◆ **What needs to be done**
Look through the material and copy each line holding "inBytes".

◆ **Excerpted data**
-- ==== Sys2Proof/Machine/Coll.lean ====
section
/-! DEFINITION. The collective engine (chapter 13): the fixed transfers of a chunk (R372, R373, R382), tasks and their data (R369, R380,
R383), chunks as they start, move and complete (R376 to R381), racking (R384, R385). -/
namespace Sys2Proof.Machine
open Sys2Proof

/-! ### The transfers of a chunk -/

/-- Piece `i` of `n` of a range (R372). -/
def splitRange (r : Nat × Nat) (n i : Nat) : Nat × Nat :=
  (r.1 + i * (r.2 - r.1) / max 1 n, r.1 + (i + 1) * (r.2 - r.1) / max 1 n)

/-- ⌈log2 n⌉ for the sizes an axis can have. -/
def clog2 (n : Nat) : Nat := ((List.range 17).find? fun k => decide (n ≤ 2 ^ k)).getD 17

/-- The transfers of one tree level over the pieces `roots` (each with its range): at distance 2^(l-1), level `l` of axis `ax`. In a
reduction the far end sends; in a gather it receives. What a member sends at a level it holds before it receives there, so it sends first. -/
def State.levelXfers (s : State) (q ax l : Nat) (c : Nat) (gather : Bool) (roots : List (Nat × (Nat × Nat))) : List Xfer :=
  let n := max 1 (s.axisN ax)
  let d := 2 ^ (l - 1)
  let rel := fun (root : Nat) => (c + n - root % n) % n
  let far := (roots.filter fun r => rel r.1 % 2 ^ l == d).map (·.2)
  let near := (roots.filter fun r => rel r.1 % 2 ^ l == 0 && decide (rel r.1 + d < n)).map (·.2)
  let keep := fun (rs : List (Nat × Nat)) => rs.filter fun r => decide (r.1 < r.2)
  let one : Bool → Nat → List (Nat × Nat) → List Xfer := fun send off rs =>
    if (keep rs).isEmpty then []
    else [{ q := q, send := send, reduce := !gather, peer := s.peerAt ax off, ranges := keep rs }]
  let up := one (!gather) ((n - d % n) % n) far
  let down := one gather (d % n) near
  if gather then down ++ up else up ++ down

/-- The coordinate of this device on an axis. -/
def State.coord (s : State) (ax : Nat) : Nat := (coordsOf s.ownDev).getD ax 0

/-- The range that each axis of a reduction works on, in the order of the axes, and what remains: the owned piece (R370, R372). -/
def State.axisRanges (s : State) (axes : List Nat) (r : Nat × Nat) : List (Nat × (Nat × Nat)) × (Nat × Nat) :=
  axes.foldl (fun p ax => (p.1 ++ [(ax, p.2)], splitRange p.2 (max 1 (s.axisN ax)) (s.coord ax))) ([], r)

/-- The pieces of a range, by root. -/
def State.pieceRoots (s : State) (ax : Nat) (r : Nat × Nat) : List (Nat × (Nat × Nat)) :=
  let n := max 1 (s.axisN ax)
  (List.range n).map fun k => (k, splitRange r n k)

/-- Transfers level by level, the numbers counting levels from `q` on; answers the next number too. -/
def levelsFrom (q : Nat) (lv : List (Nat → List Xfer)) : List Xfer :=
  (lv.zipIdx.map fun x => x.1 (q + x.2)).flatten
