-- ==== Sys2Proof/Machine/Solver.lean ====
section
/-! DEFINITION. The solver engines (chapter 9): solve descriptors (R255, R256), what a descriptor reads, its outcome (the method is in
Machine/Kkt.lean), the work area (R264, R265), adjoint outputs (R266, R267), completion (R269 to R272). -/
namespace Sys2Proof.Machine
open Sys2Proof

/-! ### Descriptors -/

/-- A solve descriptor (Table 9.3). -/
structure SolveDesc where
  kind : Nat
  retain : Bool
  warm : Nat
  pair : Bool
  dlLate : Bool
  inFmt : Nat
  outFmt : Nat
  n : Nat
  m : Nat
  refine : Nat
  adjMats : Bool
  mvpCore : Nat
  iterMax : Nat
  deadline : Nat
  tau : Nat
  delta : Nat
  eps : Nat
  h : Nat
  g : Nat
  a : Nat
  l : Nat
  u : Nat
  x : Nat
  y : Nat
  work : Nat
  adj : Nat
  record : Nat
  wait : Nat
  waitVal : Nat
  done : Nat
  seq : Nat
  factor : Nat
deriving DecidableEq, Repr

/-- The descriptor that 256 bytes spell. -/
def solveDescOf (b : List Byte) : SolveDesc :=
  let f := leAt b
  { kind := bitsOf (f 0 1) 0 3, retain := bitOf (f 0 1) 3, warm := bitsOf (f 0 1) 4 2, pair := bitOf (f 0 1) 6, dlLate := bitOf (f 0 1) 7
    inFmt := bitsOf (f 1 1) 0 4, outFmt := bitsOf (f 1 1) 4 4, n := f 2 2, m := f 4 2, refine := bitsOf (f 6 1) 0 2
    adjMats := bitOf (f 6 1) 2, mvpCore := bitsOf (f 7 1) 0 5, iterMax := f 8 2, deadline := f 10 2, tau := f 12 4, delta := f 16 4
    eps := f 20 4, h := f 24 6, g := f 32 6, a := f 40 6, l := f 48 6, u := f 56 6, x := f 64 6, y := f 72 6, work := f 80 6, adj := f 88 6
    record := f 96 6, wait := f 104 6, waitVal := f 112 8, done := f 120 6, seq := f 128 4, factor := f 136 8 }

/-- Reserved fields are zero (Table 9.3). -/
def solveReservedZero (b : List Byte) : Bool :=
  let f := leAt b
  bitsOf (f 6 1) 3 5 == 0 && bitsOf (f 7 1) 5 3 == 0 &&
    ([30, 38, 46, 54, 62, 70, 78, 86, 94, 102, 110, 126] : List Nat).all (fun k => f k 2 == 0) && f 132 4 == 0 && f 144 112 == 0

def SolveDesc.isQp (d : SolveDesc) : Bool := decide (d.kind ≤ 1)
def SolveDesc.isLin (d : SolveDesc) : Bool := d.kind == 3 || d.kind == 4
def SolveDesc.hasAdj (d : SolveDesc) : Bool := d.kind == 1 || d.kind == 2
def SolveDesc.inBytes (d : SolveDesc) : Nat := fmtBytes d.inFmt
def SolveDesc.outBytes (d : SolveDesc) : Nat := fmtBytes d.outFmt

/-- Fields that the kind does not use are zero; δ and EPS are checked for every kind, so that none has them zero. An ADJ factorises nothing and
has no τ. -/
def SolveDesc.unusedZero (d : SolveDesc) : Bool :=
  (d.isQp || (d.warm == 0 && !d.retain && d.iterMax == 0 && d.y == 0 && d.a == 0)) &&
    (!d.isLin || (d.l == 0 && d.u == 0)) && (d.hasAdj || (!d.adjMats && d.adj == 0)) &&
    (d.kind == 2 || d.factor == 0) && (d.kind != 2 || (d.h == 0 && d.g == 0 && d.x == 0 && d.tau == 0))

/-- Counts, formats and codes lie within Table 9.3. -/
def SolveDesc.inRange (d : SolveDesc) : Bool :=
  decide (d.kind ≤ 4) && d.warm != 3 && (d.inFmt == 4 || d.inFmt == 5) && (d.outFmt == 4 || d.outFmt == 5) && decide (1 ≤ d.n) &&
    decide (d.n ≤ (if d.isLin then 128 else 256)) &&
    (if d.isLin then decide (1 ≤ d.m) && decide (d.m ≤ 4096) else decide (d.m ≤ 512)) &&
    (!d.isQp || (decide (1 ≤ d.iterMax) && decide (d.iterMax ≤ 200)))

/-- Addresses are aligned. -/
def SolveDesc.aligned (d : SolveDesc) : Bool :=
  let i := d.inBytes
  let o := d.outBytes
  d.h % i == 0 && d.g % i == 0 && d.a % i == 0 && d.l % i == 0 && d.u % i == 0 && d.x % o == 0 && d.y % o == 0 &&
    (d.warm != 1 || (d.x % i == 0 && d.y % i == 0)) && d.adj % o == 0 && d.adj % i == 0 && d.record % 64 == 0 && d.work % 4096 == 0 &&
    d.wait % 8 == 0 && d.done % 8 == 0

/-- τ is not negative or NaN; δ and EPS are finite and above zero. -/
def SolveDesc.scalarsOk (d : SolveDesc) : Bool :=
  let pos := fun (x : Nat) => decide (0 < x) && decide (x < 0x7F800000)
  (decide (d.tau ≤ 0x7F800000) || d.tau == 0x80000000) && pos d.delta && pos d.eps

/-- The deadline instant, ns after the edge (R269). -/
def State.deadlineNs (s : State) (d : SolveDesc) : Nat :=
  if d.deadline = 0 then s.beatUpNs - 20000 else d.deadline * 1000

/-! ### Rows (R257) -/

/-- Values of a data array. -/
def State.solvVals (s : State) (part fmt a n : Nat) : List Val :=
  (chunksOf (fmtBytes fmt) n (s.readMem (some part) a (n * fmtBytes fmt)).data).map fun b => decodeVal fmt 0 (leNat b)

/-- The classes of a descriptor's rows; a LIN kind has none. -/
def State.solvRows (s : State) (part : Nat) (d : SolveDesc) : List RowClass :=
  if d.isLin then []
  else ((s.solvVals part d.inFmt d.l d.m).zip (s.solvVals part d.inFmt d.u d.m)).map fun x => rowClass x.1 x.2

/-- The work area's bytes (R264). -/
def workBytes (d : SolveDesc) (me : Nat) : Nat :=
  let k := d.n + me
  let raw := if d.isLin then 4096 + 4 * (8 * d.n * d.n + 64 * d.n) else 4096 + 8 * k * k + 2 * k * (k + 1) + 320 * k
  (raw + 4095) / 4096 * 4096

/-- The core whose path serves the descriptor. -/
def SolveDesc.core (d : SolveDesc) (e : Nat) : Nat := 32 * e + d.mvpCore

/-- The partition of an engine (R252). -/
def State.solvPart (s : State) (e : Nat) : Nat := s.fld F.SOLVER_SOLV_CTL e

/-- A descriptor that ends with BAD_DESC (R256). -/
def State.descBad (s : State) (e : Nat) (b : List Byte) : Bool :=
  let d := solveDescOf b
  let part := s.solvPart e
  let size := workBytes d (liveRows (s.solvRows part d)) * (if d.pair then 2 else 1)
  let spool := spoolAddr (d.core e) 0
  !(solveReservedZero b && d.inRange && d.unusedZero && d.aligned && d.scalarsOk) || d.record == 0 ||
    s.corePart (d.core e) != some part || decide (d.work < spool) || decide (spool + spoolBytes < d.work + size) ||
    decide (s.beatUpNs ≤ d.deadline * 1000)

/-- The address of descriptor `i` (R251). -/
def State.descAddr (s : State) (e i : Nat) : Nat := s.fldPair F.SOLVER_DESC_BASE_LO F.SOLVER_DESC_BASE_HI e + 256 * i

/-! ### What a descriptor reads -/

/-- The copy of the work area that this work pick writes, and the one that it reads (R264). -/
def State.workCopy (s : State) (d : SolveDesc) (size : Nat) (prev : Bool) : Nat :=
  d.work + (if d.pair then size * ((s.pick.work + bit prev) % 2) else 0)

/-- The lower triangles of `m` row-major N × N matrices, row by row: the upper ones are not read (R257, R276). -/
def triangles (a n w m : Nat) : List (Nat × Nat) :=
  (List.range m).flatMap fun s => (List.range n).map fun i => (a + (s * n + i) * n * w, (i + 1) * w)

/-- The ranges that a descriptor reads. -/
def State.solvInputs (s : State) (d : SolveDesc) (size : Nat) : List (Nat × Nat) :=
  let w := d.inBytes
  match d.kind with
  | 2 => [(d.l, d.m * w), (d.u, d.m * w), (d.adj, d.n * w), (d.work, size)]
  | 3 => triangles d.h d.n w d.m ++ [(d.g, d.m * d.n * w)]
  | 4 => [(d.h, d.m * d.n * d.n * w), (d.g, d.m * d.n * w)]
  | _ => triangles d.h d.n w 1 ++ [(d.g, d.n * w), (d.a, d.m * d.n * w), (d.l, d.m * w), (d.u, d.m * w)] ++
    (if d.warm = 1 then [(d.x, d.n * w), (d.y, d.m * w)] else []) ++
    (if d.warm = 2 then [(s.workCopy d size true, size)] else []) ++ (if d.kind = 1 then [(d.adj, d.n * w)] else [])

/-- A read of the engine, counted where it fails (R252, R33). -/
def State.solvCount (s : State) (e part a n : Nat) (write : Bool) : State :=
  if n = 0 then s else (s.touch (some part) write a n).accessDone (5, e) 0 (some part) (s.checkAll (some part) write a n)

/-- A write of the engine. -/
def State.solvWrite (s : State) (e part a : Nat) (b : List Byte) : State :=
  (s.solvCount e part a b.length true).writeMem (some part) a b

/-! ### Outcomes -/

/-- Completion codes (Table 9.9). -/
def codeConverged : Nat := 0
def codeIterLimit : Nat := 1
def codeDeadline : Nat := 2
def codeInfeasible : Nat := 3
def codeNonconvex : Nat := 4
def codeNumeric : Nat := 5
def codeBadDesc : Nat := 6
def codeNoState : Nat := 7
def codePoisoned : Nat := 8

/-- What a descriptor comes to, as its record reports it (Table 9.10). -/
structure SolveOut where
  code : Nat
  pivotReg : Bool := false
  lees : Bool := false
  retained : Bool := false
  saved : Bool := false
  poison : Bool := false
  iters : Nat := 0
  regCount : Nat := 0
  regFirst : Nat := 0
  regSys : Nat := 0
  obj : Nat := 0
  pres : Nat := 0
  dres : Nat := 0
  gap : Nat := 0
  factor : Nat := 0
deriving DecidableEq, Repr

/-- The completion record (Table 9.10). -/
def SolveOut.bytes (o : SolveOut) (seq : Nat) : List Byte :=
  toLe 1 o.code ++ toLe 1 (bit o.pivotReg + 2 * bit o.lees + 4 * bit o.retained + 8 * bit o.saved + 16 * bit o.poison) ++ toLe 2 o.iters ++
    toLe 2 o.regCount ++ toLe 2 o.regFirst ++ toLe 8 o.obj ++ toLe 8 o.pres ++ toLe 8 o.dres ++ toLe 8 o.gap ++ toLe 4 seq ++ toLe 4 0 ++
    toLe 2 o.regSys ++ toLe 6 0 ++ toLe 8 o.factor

◆ **Result for this exercise**
def SolveDesc.inBytes (d : SolveDesc) : Nat := fmtBytes d.inFmt
  let i := d.inBytes
  let w := d.inBytes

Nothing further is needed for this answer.